• **Your instructions**
Give back exactly the lines from the line that contains "rest n cie a0" to the last line of the listing below, inclusive, and no others.

• **Data for this exercise**
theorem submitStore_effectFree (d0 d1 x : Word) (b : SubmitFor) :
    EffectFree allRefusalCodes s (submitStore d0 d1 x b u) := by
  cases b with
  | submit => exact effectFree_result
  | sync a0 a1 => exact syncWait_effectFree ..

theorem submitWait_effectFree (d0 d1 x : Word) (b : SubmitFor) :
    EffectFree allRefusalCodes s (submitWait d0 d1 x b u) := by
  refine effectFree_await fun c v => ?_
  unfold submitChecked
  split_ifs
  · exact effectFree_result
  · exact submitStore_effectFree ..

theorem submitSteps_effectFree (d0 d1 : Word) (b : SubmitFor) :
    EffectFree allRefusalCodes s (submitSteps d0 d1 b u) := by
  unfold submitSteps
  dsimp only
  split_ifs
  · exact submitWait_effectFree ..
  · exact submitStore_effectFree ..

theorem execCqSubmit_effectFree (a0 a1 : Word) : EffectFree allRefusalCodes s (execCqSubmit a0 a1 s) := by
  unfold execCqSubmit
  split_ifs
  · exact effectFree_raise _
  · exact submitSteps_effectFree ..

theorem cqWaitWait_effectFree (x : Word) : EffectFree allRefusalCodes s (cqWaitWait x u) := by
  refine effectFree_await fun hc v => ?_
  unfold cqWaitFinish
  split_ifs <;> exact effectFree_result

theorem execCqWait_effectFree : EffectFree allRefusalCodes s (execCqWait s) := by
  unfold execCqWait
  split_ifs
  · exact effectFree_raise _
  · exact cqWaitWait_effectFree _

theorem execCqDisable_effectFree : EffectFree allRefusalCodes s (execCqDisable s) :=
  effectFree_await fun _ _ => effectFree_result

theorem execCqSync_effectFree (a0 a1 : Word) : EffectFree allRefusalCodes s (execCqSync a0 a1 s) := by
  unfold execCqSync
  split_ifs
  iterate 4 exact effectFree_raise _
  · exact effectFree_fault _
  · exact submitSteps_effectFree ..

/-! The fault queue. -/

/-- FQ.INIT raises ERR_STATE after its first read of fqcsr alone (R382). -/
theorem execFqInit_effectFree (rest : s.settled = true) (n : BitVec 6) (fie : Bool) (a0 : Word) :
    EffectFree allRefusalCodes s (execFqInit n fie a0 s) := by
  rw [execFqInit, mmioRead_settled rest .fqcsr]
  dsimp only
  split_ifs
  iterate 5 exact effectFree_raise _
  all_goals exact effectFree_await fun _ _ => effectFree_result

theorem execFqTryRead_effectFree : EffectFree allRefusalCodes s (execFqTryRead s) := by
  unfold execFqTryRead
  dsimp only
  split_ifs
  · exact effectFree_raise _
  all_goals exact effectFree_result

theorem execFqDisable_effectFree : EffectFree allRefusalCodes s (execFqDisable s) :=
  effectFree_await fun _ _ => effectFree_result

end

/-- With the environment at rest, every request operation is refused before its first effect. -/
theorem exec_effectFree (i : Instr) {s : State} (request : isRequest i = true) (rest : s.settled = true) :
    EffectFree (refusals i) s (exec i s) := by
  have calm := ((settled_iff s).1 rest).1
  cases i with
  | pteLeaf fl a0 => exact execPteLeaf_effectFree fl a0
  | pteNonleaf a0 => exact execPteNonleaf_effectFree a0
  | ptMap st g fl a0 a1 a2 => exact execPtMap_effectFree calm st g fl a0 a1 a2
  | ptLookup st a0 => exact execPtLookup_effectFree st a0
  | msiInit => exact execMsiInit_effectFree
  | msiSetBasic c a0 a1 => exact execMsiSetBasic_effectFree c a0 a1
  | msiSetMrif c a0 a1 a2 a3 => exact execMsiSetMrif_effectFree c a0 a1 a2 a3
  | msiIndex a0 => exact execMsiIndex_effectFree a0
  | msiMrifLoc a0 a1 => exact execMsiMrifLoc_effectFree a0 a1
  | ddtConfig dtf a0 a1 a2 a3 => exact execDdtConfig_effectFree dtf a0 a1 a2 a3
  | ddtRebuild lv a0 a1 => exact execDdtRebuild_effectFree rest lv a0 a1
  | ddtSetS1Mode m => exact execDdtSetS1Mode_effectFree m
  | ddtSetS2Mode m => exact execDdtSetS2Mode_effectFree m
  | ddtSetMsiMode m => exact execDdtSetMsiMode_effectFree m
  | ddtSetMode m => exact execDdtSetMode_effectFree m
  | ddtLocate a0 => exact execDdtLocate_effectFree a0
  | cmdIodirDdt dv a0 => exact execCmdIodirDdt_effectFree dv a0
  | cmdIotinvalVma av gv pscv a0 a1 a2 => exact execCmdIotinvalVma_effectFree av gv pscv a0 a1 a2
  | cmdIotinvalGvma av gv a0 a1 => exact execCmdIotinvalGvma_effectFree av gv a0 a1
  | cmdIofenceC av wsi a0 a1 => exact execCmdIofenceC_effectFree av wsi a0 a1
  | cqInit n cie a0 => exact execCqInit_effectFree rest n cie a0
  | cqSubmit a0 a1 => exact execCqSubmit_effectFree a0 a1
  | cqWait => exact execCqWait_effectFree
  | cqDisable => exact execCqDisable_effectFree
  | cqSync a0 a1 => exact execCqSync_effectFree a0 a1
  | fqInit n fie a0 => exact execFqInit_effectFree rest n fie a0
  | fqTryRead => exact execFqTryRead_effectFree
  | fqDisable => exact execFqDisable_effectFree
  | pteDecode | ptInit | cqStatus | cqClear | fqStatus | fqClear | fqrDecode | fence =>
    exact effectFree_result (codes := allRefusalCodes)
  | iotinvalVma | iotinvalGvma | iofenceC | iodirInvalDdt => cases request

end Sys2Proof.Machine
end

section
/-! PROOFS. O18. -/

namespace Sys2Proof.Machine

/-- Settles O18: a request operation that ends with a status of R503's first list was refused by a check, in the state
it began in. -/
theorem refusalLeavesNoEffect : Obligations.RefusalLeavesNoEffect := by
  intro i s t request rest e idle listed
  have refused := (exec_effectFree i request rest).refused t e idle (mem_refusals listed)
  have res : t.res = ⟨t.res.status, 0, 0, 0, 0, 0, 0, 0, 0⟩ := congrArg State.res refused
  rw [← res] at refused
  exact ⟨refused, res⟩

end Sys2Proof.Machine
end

• **Response area**
  | cqInit n cie a0 => exact execCqInit_effectFree rest n cie a0
  | cqSubmit a0 a1 => exact execCqSubmit_effectFree a0 a1
  | cqWait => exact execCqWait_effectFree
  | cqDisable => exact execCqDisable_effectFree
  | cqSync a0 a1 => exact execCqSync_effectFree a0 a1
  | fqInit n fie a0 => exact execFqInit_effectFree rest n fie a0
  | fqTryRead => exact execFqTryRead_effectFree
  | fqDisable => exact execFqDisable_effectFree
  | pteDecode | ptInit | cqStatus | cqClear | fqStatus | fqClear | fqrDecode | fence =>
    exact effectFree_result (codes := allRefusalCodes)
  | iotinvalVma | iotinvalGvma | iofenceC | iodirInvalDdt => cases request

end Sys2Proof.Machine
end

section
/-! PROOFS. O18. -/

namespace Sys2Proof.Machine

/-- Settles O18: a request operation that ends with a status of R503's first list was refused by a check, in the state
it began in. -/
theorem refusalLeavesNoEffect : Obligations.RefusalLeavesNoEffect := by
  intro i s t request rest e idle listed
  have refused := (exec_effectFree i request rest).refused t e idle (mem_refusals listed)
  have res : t.res = ⟨t.res.status, 0, 0, 0, 0, 0, 0, 0, 0⟩ := congrArg State.res refused
  rw [← res] at refused
  exact ⟨refused, res⟩

end Sys2Proof.Machine
end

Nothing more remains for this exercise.